AAG Raman emphasized the Government’s view that money exchanges (like Coinbase, Gemini, etc.) are bound by existing Government regulations on financial services companies. This provides a hook for prosecuting them even if they cannot be linked to money laundering or other illegal activity:
The Department relies on money services business, money transmission, and anti-money laundering statutes to curtail this sort of unlawful activity. Many virtual currency systems, exchangers, and related services operate as money transmitters, which are part of a larger class of institutions called money services businesses. Money transmitters are required under 31 U.S.C. § 5330 to register with the Financial Crimes Enforcement Network (FinCEN). Most states also require money transmitters to obtain a state license in order to conduct business in the state. Any money transmitter that fails to register with FinCEN or to obtain the requisite state licensing may be subject to criminal prosecution under 18 U.S.C. § 1960. Additionally, the general money laundering and spending statutes, 18 U.S.C. §§ 1956 and 1957, cover financial transactions involving virtual currencies. Finally, where virtual currencies are used in furtherance of underlying criminal activity, the Department can rely on traditional criminal statutes proscribing that activity, such as narcotics, cybercrime, child exploitation, and firearms laws.

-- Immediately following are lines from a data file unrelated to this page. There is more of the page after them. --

-- ==== Sys2Proof/Config.lean ====
section
/-! DEFINITION. What is fixed for this hardware (spec/00_scope.md R7, spec/20_memory.md R82) and the
two parameters the spec leaves OPEN (spec/92_eei_decisions.md D3, D46). No rule depends on the OPEN
ones, so they are uninterpreted. -/

namespace Sys2Proof.Config

/-- `S_MAX`: the side of `MOD` and `FN` (R7, R82). -/
abbrev maxSide : Nat := 177

/-- Bytes of `S_DATACW` (R31, R82). -/
abbrev maxData : Nat := 2956

/-- Bytes of `S_STREAM` (R31, R82). -/
abbrev maxRaw : Nat := 3706

/-- Bytes of the register window (R80). -/
abbrev windowBytes : Nat := 4096

/-- `QRC_BASE`, the window's place in the host's address map: OPEN (D3). The model addresses a
register by its offset from it. Log entry 9. -/
opaque qrcBase : Nat

/-- `T_CMD(op, v)`, the duration of a command: OPEN (D46). The model has no time. Log entry 9. -/
opaque commandTime : Byte → BitVec 6 → Nat

end Sys2Proof.Config
end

AAG Raman also correctly emphasized the difficulties in attacking Bitcoin and similar cryptocurrencies due to the lack of a central authority:
Among the most significant challenges the Department faces in dealing with virtual currency is the difficulty in obtaining customer records. Because decentralized systems lack any sort of administering authority to collect user information or receive legal process, investigators must rely on information collected by other sources, such as exchangers. Even if the target used a centralized system or exchanger, however, accurate customer records may still be difficult to obtain, or may not exist at all. . . .
A final challenge arises from the link between virtual currency and encryption. Decentralized virtual currencies typically rely on an encryption algorithm, rather than a central authority, to administer the currency. These encryption-based currencies, also known as cryptocurrencies, lack a central administering authority that might otherwise possess valuable evidence. In addition, users of these currencies often encrypt their digital wallets, complicating our efforts to seize and forfeit criminal proceeds.